Revendo os argumentos apresentados, a perspetiva pacifista é o argumento mais correto a defender e,


como tal, a guerra deve ser considerada imoral. A ideia deste argumento consiste na defesa da não
recorrência a qualquer forma de violência ou guerra, independentemente das circunstâncias, e apela à
recorrência de meios não violentos como a mobilização de massas, mobilização de pressão, marchas e
protestos pacíficos, boicotes e greves para fazer a diferença. 

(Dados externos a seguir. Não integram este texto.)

-- ==== Sys2Proof/Tests/Slice0.lean ====
section
/-! SUPPORT. Tests: the well-formedness smoke, the numbers that the manual prints, small steps with the values of its worked
sequences, and one witness theorem for the hypotheses of each statement, clause by clause. -/

namespace Sys2Proof.Tests

open Sys2Proof Sys2Proof.Machine Sys2Proof.Safety

/-! ### Small states -/

/-- A VARIABLE channel of console A: PARKED, referenced at 1000, limits 0..60000. -/
def parked : Chan :=
  { State.resetChan ⟨false, false⟩ with
    cfg := { State.resetConfig with kind := .variableSpeed }, state := .parked, position := 1000, referenced := true
    window := .valid, upper := 60000, lower := 0, holder := .console .a }

/-- The same channel with this state and these outputs. -/
def chanIn (st : ChanState) (o : Output) : Chan := { parked with state := st, out := o, lastDir := some .up }

/-- The same channel RUNNING UP with its brake shown released. -/
def running : Chan := chanIn .running { State.resetOutput with raise := true, brk := true, cs := true, bfb := true }

/-- The reset state with channel 0 replaced. -/
def withChan (c : Chan) : State := State.reset.setChan 0 c

/-- The reset state made ready to move: E-stop CLEAR, no remote stop, drive supply ON. -/
def ready : State :=
  { State.reset with
    stops := { State.reset.stops with estop := .clear, rstin := false, tripout := false, estinClosed := true }
    supply := { state := .on, mains := true, mainsfb := true, closingTimer := none, settlingTimer := none } }

/-- A cue that sends channel 0 to 1010. -/
def cue : Cue := { tag := 7, speed := 50, ramp := 10, follow := .stopAtEnd, entries := [(0, 1010)] }

/-- Group 0 owned by console A, in this state. -/
def groupIn (st : GroupState) : Group := { State.resetGroup with owner := .console .a, state := st }

/-- `s` with channel 0 alone in group 0, owned by console A and in this state, with the cue in its queue. -/
def grouped (st : GroupState) (s : State) : State :=
  (s.setChan 0 { parked with group := some (.console 0) }).setGrp (.console 0) { groupIn st with queue := [cue] }

/-- Console B's link LOST. -/
def lostB (s : State) : State := s.setLink .b { state := .lost, timer := none }

/-- The state after a command, tested. -/
def after (c : Instr) (s : State) (p : State → Bool) : Bool :=
  match exec c s with
  | .next t => p t
  | .fault _ => false
  | .refused _ => false

/-- The response that the receiver of console `c` is sending. -/
def responseOf (c : Console) (s : State) : Option Response :=
  match s.port c with
  | .answering r => some r
  | .hunting => none
  | .receiving _ _ => none

/-- The state after a list of commands. -/
def run : List Instr → State → Option State
  | [], s => some s
  | c :: cs, s =>
    match exec c s with
    | .next t => run cs t
    | .fault _ => none
    | .refused _ => none

/-! ### Well-formedness: an ill-formed term for each check -/

theorem test_wf_unknown_request_is_unknown :
    Instr.wf (.unknownRequest .a 0x01 []) = false ∧ Instr.wf (.unknownRequest .a 0x99 []) = true := by decide

theorem test_wf_ignored_broadcast_is_not_taken :
    Instr.wf (.ignoredBroadcast .a 0x34 []) = false ∧ Instr.wf (.ignoredBroadcast .a 0x35 []) = false ∧
    Instr.wf (.ignoredBroadcast .a 0x36 []) = false ∧ Instr.wf (.ignoredBroadcast .a 0x01 []) = true := by decide

/-- A payload one byte longer than a frame can carry, and one just as long. -/
def tooLong : List Byte := List.replicate 65 0

theorem test_wf_payload_of_reads_fits :
    Instr.wf (.readPart .a tooLong) = false ∧ Instr.wf (.readChannel .a tooLong) = false ∧
    Instr.wf (.readGroup .a tooLong) = false ∧ Instr.wf (.readQueue .a tooLong) = false ∧
    Instr.wf (.readNotices .a tooLong) = false ∧ Instr.wf (.unknownRequest .a 0x99 tooLong) = false ∧
    Instr.wf (.ignoredBroadcast .a 0x01 tooLong) = false ∧ Instr.wf (.readPart .a (tooLong.drop 1)) = true := by decide

theorem test_wf_payload_of_channel_requests_fits :
    Instr.wf (.select .a tooLong) = false ∧ Instr.wf (.release .a tooLong) = false ∧
    Instr.wf (.forceRelease .a tooLong) = false ∧ Instr.wf (.takeGroup .a tooLong) = false ∧
    Instr.wf (.configChannel .a tooLong) = false ∧ Instr.wf (.setUpper .a tooLong) = false ∧
    Instr.wf (.setLower .a tooLong) = false ∧ Instr.wf (.setPosition .a tooLong) = false ∧
    Instr.wf (.setEnvelope .a tooLong) = false ∧ Instr.wf (.setLoadInput .a tooLong) = false ∧
    Instr.wf (.setLoadCal .a tooLong) = false ∧ Instr.wf (.clearFaults .a tooLong) = false := by decide

theorem test_wf_payload_of_group_requests_fits :
    Instr.wf (.setGroup .a tooLong) = false ∧ Instr.wf (.disband .a tooLong) = false ∧
    Instr.wf (.loadCue .a tooLong) = false ∧ Instr.wf (.clearQueue .a tooLong) = false ∧
    Instr.wf (.go .a .addressed tooLong) = false ∧ Instr.wf (.hold .a .addressed tooLong) = false ∧
    Instr.wf (.stop .a .broadcast tooLong) = false ∧ Instr.wf (.jog .a tooLong) = false ∧
    Instr.wf (.resetGroup .a tooLong) = false := by decide

theorem test_wf_payload_of_part_requests_fits :
    Instr.wf (.resetEstop .a tooLong) = false ∧ Instr.wf (.setMask .a tooLong) = false ∧
    Instr.wf (.ackNotices .a tooLong) = false ∧ Instr.wf (.setPart .a tooLong) = false ∧
    Instr.wf (.restart .a tooLong) = false := by decide

/-! ### The table, and the numbers that the manual prints -/

/-- No row of spec/opcode_table.json has bits. -/
theorem test_no_word_spells_a_command : decodeTableWord 0 0 = none ∧ decodeTableWord 16 0xA501 = none := ⟨rfl, rfl⟩

/-- R166 prints the CRC of the nine characters "123456789" as 0x29B1. -/
theorem test_crc_of_the_digits :
    crc16 [0x31, 0x32, 0x33, 0x34, 0x35, 0x36, 0x37, 0x38, 0x39] = 0x29B1 := by decide +kernel

/-- 11_frame_and_record_layouts.md, Notice numbering: the ends of the ranges. -/
theorem test_notice_numbers :
    noticeNumber (.group 0 .tripped) = 2 ∧ noticeNumber (.group 3 .miss) = 15 ∧ noticeNumber (.chan 0 .fault) = 16 ∧
    noticeNumber (.chan 5 .fault) = 36 ∧ noticeNumber (.chan 7 .limit) = 47 ∧ noticeNumber .takeover = 52 := by decide

/-- R157: level 6 is 21.0 V. -/
theorem test_threshold_of_level_six : thresholdMv 6 = 21000 ∧ thresholdMv 0 = 18000 ∧ thresholdMv 15 = 25500 := by decide

/-! ### The worked cases of the manual -/

/-- 03_chain_position_and_speed.md, Worked sequence: measured speed across a reversal. -/
theorem test_measured_speeds :
    speedOf 100000 102000 = 500 ∧ speedOf 102000 104500 = 400 ∧ speedOf 104500 107800 = 303 ∧
    speedOf 1900000 1903000 = 333 ∧ speedOf 1904400 1907400 = 333 ∧ speedOf 0 15 = 65535 := by decide

/-- R54: the interval is taken across a wrap of the timebase. -/
theorem test_speed_across_the_wrap : speedOf 0xFFFFFF00 (0xFFFFFF00 + 2000) = 500 := by decide

/-- 04_load_measurement_and_envelopes.md, Worked case: calibrating a cell. -/
theorem test_calibration :
    calibrate 410 300 1850 = 1687 ∧ calibrate 410 300 410 = 0 ∧ calibrate 410 300 300 = 0 ∧
    calibrate 410 300 4094 = 4317 := by decide

/-- Worked case A of 07_profile_and_synchronisation.md: channel 0's plan. -/
def planA0 : MemberPlan := { start := 10000, target := 12000, dist := 2000, dir := .up, veff := 500 }

/-- Worked case A: channel 1's plan. -/
def planA1 : MemberPlan := { start := 10200, target := 12400, dist := 2200, dir := .up, veff := 500 }

/-- Worked case A: channel 2's plan. -/
def planA2 : MemberPlan := { start := 9800, target := 11600, dist := 1800, dir := .up, veff := 500 }

theorem test_case_a_rates :
    cueRate 20 planA0 = 327 ∧ cueRate 20 planA1 = 297 ∧ cueRate 20 planA2 = 364 ∧
    cueCruise 20 [planA0, planA1, planA2] = 297 ∧ rampStep 10 20 297 = 5 := by decide

/-- Worked case A: a profile in this phase, with this progress and rate. -/
def profA (phase : Phase) (p q : Nat) : Profile :=
  { State.resetProfile with phase := phase, p := p, q := q, qCruise := 297, a := 5 }

/-- Worked case A: updates 60, 219, 221 and 318 of its table. -/
theorem test_case_a_updates :
    advanceMoving false .cue (profA .accel 8850 295) = profA .cruise 9147 297 ∧
    advanceMoving false .cue (profA .cruise 56073 297) = profA .cruise 56370 297 ∧
    advanceMoving false .cue (profA .cruise 56667 297) = profA .decel (56667 + 292) 292 ∧
    advanceMoving false .cue (profA .decel 65533 5) = profA .decel 65536 5 := by decide

/-- Worked case A: the commanded positions and the feedforward duties at update 60. -/
theorem test_case_a_at_update_60 :
    commanded .cue (profA .cruise 9147 297) planA0 = 10279 ∧ commanded .cue (profA .cruise 9147 297) planA1 = 10507 ∧
    commanded .cue (profA .cruise 9147 297) planA2 = 10051 ∧ feedforward .cue 297 20 2000 1000 = 115 ∧
    feedforward .cue 297 20 2200 1000 = 127 ∧ feedforward .cue 297 20 1800 1000 = 104 := by decide
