-- ==== Sys2Proof/Machine/State.lean ====
section
/-! DEFINITION. Machine/State.lean: the state of the block (spec/10_state.md R20 to R38), the events it emits
(spec/00_scope.md R8), the reasons a step can stop, and the state right after power-on. -/

namespace Sys2Proof.Machine

/-- The sequencer position (R20). Its 2-bit codes are in `Machine/Operands.lean`; code 11 is never formed. -/
inductive Phase where
  /-- power-on, before the boot -/
  | powerOn
  /-- the boot waits for select to be released -/
  | waitRelease
  /-- the tick loop -/
  | run
deriving DecidableEq, Repr

/-- MODE's code for Idle (R21). -/
abbrev idleMode : ModeCode := 0b00#2

/-- MODE's code for Select (R21). -/
abbrev selectMode : ModeCode := 0b01#2

/-- The block's externally visible behaviour (R8). -/
inductive Event where
  /-- the address-select outputs are driven to `v` -/
  | evAddr (v : Bank)
  /-- the indicator output is driven to `b` -/
  | evLed (b : Bit)
  /-- the reset line's drive is set: 1 actively low, 0 released -/
  | evRst (d : Bit)
  /-- `v` is written to persistent slot `a` -/
  | evStoreWrite (a : Nat) (v : Byte)
  /-- the block blocks for `ms` milliseconds -/
  | evSleep (ms : Nat)
deriving DecidableEq, Repr

/-- A record of the model's sticky fault log (R170, R171). -/
inductive FaultRecord where
  /-- `FAULT_MODE` with the MODE code found at the tick -/
  | faultMode (code : ModeCode)
deriving DecidableEq, Repr

/-- The two slots of the persistent store (R35, R50). -/
inductive Slot where
  /-- the kernal-index slot -/
  | idx
  /-- the theme slot -/
  | theme
deriving DecidableEq, Repr

/-- Reasons the machine stops. There are none: "the system has no halt state; it always keeps ticking" (§7, R13), and
its one exception condition is a branch that goes on (R115, R170). Assumption log entry 10; safe. -/
inductive Fault where
deriving DecidableEq, Repr

/-- Reasons the model gives no next state. -/
inductive Refusal where
  /-- an instruction without a meaning yet: raised by no arm of this model; safe -/
  | notModelled (mnemonic : String)
  /-- a decode word that no rule forms (R76, U1, U2): raised by `step` and by RUN_TICK if the decoder refuses the
  word, which no state's word does; safe -/
  | unformable
  /-- a configuration outside R6's ranges (U4): raised by `step`; safe -/
  | badConfig
  /-- a script line that does not match the phase (R79, U3): raised by `runLine`, never by `step`; safe -/
  | scriptMismatch
deriving DecidableEq, Repr

/-- The whole state. Fields up to `store` are the spec's; the rest are its observables, its fault log and the model's
own fields (INVENTORY.md, '## State'). -/
structure State where
  /-- the parameters of R6: fixed for a run, written by nothing (R41; assumption log entry 1) -/
  cfg : Config
  /-- PHASE (R20) -/
  phase : Phase
  /-- MODE (R21) -/
  mode : ModeCode
  /-- BTIMER, the source's ButtonTimer (R23) -/
  bTimer : Timer
  /-- OB, the edge latch "old_button" (R24) -/
  ob : Bit
  /-- IGN, IgnoreResetFlag (R25) -/
  ign : Bit
  /-- IDX, BankIndex (R26) -/
  idx : Bank
  /-- THEME, ColorTheme (R27) -/
  theme : Bit
  /-- LASTSAVED, the shadow of the persisted index (R29) -/
  lastSaved : Bank
  /-- ADDR_OUT: bit 0 drives A0, bit 1 drives A1 (R30) -/
  addrOut : Bank
  /-- LED_OUT (R31) -/
  ledOut : Bit
  /-- RST_OE: 1 while the core pulls the reset line low (R32) -/
  rstOe : Bit
  /-- SEL_N, the level of the select line at the step's sample point (R33) -/
  selN : Bit
  /-- the level the outside gives to the reset line; RST_N is `State.rstN` (R34, R91) -/
  rstOutside : Bit
  /-- STORE, the persistent bytes by address, in the canonical form of `Memory.wf` (R35, R50) -/
  store : List Host.Cell
  /-- the sticky fault log of the model (R171) -/
  faultLog : List FaultRecord
  /-- the events of the run so far, in order (R7, R13, R59) -/
  trace : List Event
  /-- the outside's levels at the coming sample points (R14); the model's own field -/
  stimulus : List Pins
  /-- samples taken from the free environment so far; the model's own field, a free value's counter -/
  draws : Nat
deriving DecidableEq, Repr

/-- The machine at power-on with a configuration and a store, which are inputs of the run (R13, R38, R190): PHASE is
POWERON and ADDR_OUT is ADDR_POWERON. The other registers are unspecified there; the values below are the model's
(DESIGN CHOICE, assumption log entry 3, unsafe), and no rule reads them before the boot writes them. -/
def State.powerOn (c : Config) (store : List Host.Cell) : State where
  cfg := c
  phase := .powerOn
  mode := 0#2
  bTimer := 0#8
  ob := 0#1
  ign := 0#1
  idx := 0#2
  theme := 0#1
  lastSaved := 0#2
  addrOut := c.addrPowerOn
  ledOut := 0#1
  rstOe := 0#1
  selN := 1#1
  rstOutside := 1#1
  store := store
  faultLog := []
  trace := []
  stimulus := []
  draws := 0

/-- The machine right after power-on, at R6's defaults, with no byte of the store listed. -/
def State.reset : State := State.powerOn Config.default []

end Sys2Proof.Machine
end

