-- ==== Sys2Proof/Machine/Boot.lean ====
section
/-! DEFINITION. Machine/Boot.lean: the boot branches (spec/45_boot.md R165 to R168). Q was formed from the levels of the
step's sample point, which stand in SEL_N and RST_N (spec/30_encoding.md R70); `rst` is sampled and not used (R165). -/

namespace Sys2Proof.Machine

/-- `BOOT_PLAIN`: power-on with select released (R165). -/
def execBootPlain (s : State) : Host.Outcome State Fault Refusal := .next (bootSuffix (bootPrefix s))

/-- `BOOT_THEME`: power-on with select held (R166). -/
def execBootTheme (s : State) : Host.Outcome State Fault Refusal :=
  let s := bootPrefix s
  let s := themeToggle s
  let s := s.sleep s.cfg.tPollMs
  .next { s with phase := .waitRelease }

/-- `WAIT_HOLD`: boot still blocked, select still held (R167). -/
def execWaitHold (s : State) : Host.Outcome State Fault Refusal := .next (s.sleep s.cfg.tPollMs)

/-- `WAIT_DONE`: select released, boot resumes (R168). -/
def execWaitDone (s : State) : Host.Outcome State Fault Refusal := .next (bootSuffix s)

end Sys2Proof.Machine
end

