/-! ### The shared procedures -/

theorem sleep_extends (ms : Nat) (s : State) : RunExtends [] s (s.sleep ms) := .of_emits _ rfl rfl rfl rfl rfl

theorem driveLed_extends (b : Bit) (s : State) : RunExtends [] s (s.driveLed b) := .of_emits _ rfl rfl rfl rfl rfl

theorem driveAddr_extends (v : Bank) (s : State) : RunExtends [] s (s.driveAddr v) := .of_emits _ rfl rfl rfl rfl rfl

theorem raiseFaultMode_extends (s : State) : RunExtends [.faultMode s.mode] s s.raiseFaultMode :=
  ⟨rfl, rfl, rfl, List.prefix_rfl, rfl⟩

theorem setIndex_extends (i : Bank) (s : State) : RunExtends [] s (setIndex i s) := by
  rw [setIndex_eq]; exact .of_emits _ rfl rfl rfl rfl rfl

theorem themeToggle_extends (s : State) : RunExtends [] s (themeToggle s) := by
  rw [themeToggle_eq]; exact .of_emits _ rfl rfl rfl rfl rfl

/-- The double blink continues the run whatever the parity of FB_TOGGLES, so also outside R6's ranges. -/
theorem feedbackBlink_extends (s : State) : RunExtends [] s (feedbackBlink s) := by
  rw [feedbackBlink, blink_eq]; exact .of_emits _ rfl rfl rfl rfl rfl

theorem enterSelect_extends (ign : Bit) (s : State) : RunExtends [] s (enterSelect ign s) := by
  unfold enterSelect; exact (feedbackBlink_extends _).after_silent rfl rfl rfl rfl rfl

theorem commit_extends (s : State) : RunExtends [] s (commit s) := by
  rw [commit_eq]; exact .of_emits _ rfl rfl rfl rfl rfl

theorem bootPrefix_extends (s : State) : RunExtends [] s (bootPrefix s) := by
  rw [bootPrefix_eq]; exact .of_emits _ rfl rfl rfl rfl rfl

theorem bootSuffix_extends (s : State) : RunExtends [] s (bootSuffix s) := by
  rw [bootSuffix_eq]; exact .of_emits _ rfl rfl rfl rfl rfl

theorem tickIndicator_extends (s : State) : RunExtends [] s (tickIndicator s) := by
  unfold tickIndicator
  split
  · exact driveLed_extends _ s
  · exact .of_silent rfl rfl rfl rfl rfl

@[simp] theorem tickIndicator_mode (s : State) : (tickIndicator s).mode = s.mode := by
  unfold tickIndicator; split <;> rfl

theorem tickClose_extends (s : State) : RunExtends [] s (tickClose s) := sleep_extends _ s

/-! ### The instructions -/

/-- What a tick adds to the fault log: the mode's code if the mode is invalid (R115, R170). -/
def tickFaults (s : State) : List FaultRecord :=
  if s.mode = 0b10#2 ∨ s.mode = 0b11#2 then [.faultMode s.mode] else []

/-- A tick's record by the mode, in the order in which `State.tickBranch_eq` takes W apart. -/
theorem tickFaults_eq (s : State) :
    tickFaults s =
      if s.mode = idleMode then [] else if s.mode = selectMode then [] else [.faultMode s.mode] := by
  rcases two_bit_cases s.mode with h | h | h | h <;> simp [tickFaults, h, idleMode, selectMode]

/-- What an instruction adds to the fault log: TICK_FAULT raises FAULT_MODE (R115), and RUN_TICK does so through its
branch. -/
def instrFaults (i : Instr) (s : State) : List FaultRecord :=
  match i with
  | .tickFault _ _ _ _ _ => [.faultMode s.mode]
  | .runTick _ => tickFaults s
  | .bootPlain | .bootTheme | .waitDone | .waitHold | .idleRest _ | .idleHold _ | .idleLongpress _ | .idleExtreset _
  | .selArm | .selArmCommit | .selHeld _ | .selQuiet | .selCommit | .selAdvance _ => []

/-- The indicator update changes nothing that a record depends on. -/
theorem instrFaults_tickIndicator (i : Instr) (s : State) : instrFaults i (tickIndicator s) = instrFaults i s := by
  simp only [instrFaults, tickFaults, tickIndicator_mode]

/-- The outcome is a next state, and it continues `s` with `log` recorded. -/
def Completes (log : List FaultRecord) (s : State) (o : Host.Outcome State Fault Refusal) : Prop :=
  ∃ t, o = .next t ∧ RunExtends log s t

/-- Every instruction but RUN_TICK completes in every state. -/
theorem exec_completes_of_ne_runTick (i : Instr) (hi : ∀ b, i ≠ .runTick b) (s : State) :
    Completes (instrFaults i s) s (exec i s) := by
  cases i with
  | runTick sel => exact absurd rfl (hi sel)
  | bootPlain => exact ⟨_, rfl, (bootPrefix_extends s).trans (bootSuffix_extends _)⟩
  | bootTheme =>
    have toggled := (bootPrefix_extends s).trans (themeToggle_extends _)
    exact ⟨_, rfl, (toggled.trans (sleep_extends _ _)).then_silent rfl rfl rfl rfl rfl⟩
  | waitDone => exact ⟨_, rfl, bootSuffix_extends s⟩
  | waitHold => exact ⟨_, rfl, sleep_extends _ s⟩
  | idleRest ob => exact ⟨_, rfl, .of_silent rfl rfl rfl rfl rfl⟩
  | idleHold ob => exact ⟨_, rfl, .of_silent rfl rfl rfl rfl rfl⟩
  | idleLongpress ob => exact ⟨_, rfl, (enterSelect_extends _ _).after_silent rfl rfl rfl rfl rfl⟩
  | idleExtreset ob => exact ⟨_, rfl, enterSelect_extends _ s⟩
  | selArm => exact ⟨_, rfl, .of_silent rfl rfl rfl rfl rfl⟩
  | selArmCommit => exact ⟨_, rfl, (commit_extends _).after_silent rfl rfl rfl rfl rfl⟩
  | selHeld rst => exact ⟨_, rfl, .of_silent rfl rfl rfl rfl rfl⟩
  | selQuiet => exact ⟨_, rfl, .of_silent rfl rfl rfl rfl rfl⟩
  | selCommit => exact ⟨_, rfl, (commit_extends _).after_silent rfl rfl rfl rfl rfl⟩
  | selAdvance rst =>
    have driven := setIndex_extends (s.idx + 1#2) { s with ob := 0#1, ign := 0#1, idx := s.idx + 1#2 }
    have advanced : RunExtends [] s _ := driven.after_silent rfl rfl rfl rfl rfl
    exact ⟨_, rfl, advanced.then_silent rfl rfl rfl rfl rfl⟩
  | tickFault mode0 ob any rst exp =>
    exact ⟨_, rfl, ((raiseFaultMode_extends s).trans (driveLed_extends _ _)).trans (driveAddr_extends _ _)⟩

/-- The branch of a tick is not a tick itself, and it records a fault exactly in an invalid mode (R75, R115). -/
theorem tickBranch_faults (s : State) (i : Instr) (h : s.tickBranch = .ok i) :
    (∀ b, i ≠ .runTick b) ∧ instrFaults i s = tickFaults s := by
  rw [State.tickBranch_eq] at h
  injection h with h
  subst h
  rw [tickFaults_eq]
  by_cases hidle : s.mode = idleMode
  · simp only [if_pos hidle]
    (repeat' split) <;> simp [instrFaults]
  · by_cases hsel : s.mode = selectMode
    · simp only [if_neg hidle, if_pos hsel]
      (repeat' split) <;> simp [instrFaults]
    · simp only [if_neg hidle, if_neg hsel]
      simp [instrFaults]

/-- RUN_TICK completes in every state: W always selects a branch, and that branch completes (R100). -/
theorem exec_runTick_completes (sel : Bit) (s : State) : Completes (tickFaults s) s (exec (.runTick sel) s) := by
  obtain ⟨i, hi⟩ : ∃ i, s.tickBranch = .ok i := ⟨_, s.tickBranch_eq⟩
  obtain ⟨hne, hfaults⟩ := tickBranch_faults s i hi
  obtain ⟨t, ht, hbranch⟩ := exec_completes_of_ne_runTick i hne (tickIndicator s)
  rw [instrFaults_tickIndicator, hfaults] at hbranch
  refine ⟨tickClose t, ?_, ?_⟩
  · rw [execRunTick_eq sel s i hi, ht]; rfl
  · simpa using ((tickIndicator_extends s).trans hbranch).trans (tickClose_extends t)

/-- Every instruction completes in every state (R13). -/
theorem exec_completes (i : Instr) (s : State) : Completes (instrFaults i s) s (exec i s) := by
  by_cases h : ∃ b, i = .runTick b
  · obtain ⟨b, rfl⟩ := h
    exact exec_runTick_completes b s
  · exact exec_completes_of_ne_runTick i (fun b hb => h ⟨b, hb⟩) s

/-! ### The step -/

/-- Drawing the levels uses up the first listed sample, if one is listed (R14). -/
@[simp] theorem State.drawPins_stimulus (s : State) : s.drawPins.stimulus = s.stimulus.tail := by
  unfold State.drawPins; split <;> simp [*]

/-- Drawing the levels takes one free sample exactly if none is listed (R14). -/
@[simp] theorem State.drawPins_draws (s : State) :
    s.drawPins.draws = if s.stimulus = [] then s.draws + 1 else s.draws := by
  unfold State.drawPins; split <;> simp [*]
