-- ==== Sys2Proof/WellFormed.lean ====
section
/-! DEFINITION. The operand checks that the operand types do not already make (`30_encoding.md` R105). -/

namespace Sys2Proof

/-- The command has an encoding. The only operand narrower than its field is that of `WRREG CTRL` (R105 item 4: `imm[31:1]` must be 0); byte operands are bytes and `fn` stands in the constructor, so the other items of R105 hold by typing. -/
def Instr.wellFormed : Instr → Bool
  | .wrregCtrl v => decide (v >>> 1 = 0#32)
  | .start | .wrregTag _ | .wrregCount _
  | .rdregStatus | .rdregCtrl | .rdregTag | .rdregCount | .rdregCrc
  | .rdregAdler | .rdregClen | .rdregCcnt | .rdregZrem | .rdregZblk
  | .crcInit | .crcUpdate _ | .crcFinal
  | .adlInit | .adlUpdate _ | .adlFinal
  | .writeBe0 _ | .writeBe1 _ | .writeBe2 _ | .writeBe3 _ | .writeBe4 _
  | .writeLe0 _ | .writeLe1 _ | .writeLe2 _ | .writeLe3 _ | .writeLe4 _
  | .chunkBegin _ | .chunkEnd
  | .zBegin _ | .zData _ | .zEnd => true

end Sys2Proof
end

 Contudo, como o realismo, o pacifismo é uma posição difícil de sustentar. Embora não seja inaceitável
afirmar que o peso da justificação recai na pessoa que pretende ser legítimo fazer a guerra, a situação
muda no caso de certos usos da violência ao nível individual. Se sou vítima de um ataque injusto e
potencialmente letal, o peso da justificação não recai naqueles que acreditam que tenho o direito de usar a
violência para me defender, mas naqueles que o negam. Muitos pacifistas responderiam que o que
rejeitam é a guerra e não todos os usos da violência; por conseguinte, a autodefesa individual pode ter
justificação embora a guerra não a tenha. Contudo, é duvidoso que uma rejeição absoluta da guerra possa
ser coerentemente fundamentada em algo diferente de uma proibição absoluta de certos tipos de atos
necessariamente presentes na guerra (ex: violência e morte intencional). E qualquer proibição de certos
tipos de ação que rejeitam a guerra em todos os casos irá, quase de certeza, rejeitar o uso da violência na
autodefesa individual. De facto, a própria aceitação de atos individuais de autodefesa pode implicar a
aceitação em princípio de certos tipos de guerra, uma vez que certas guerras podem simplesmente
consistir, de um dos lados, no exercício coletivo de direitos individuais de autodefesa e não num conflito
armado como é normalmente generalizado.
Mesmo com contra-argumentos, o pacifismo é suportado por vários, incluindo Nelson Mandela, Madre
Teresa, Mahatma Gandhi e o Papa no mundo atual. Immanuel Kant é também conhecido como o apoiante
do pacifismo do tempo antigo e defende a paz perpétua (sendo esta, de acordo com Kant, possível com a
existência de empenho dos Estados), ideia ainda não concretizada no mundo de hoje.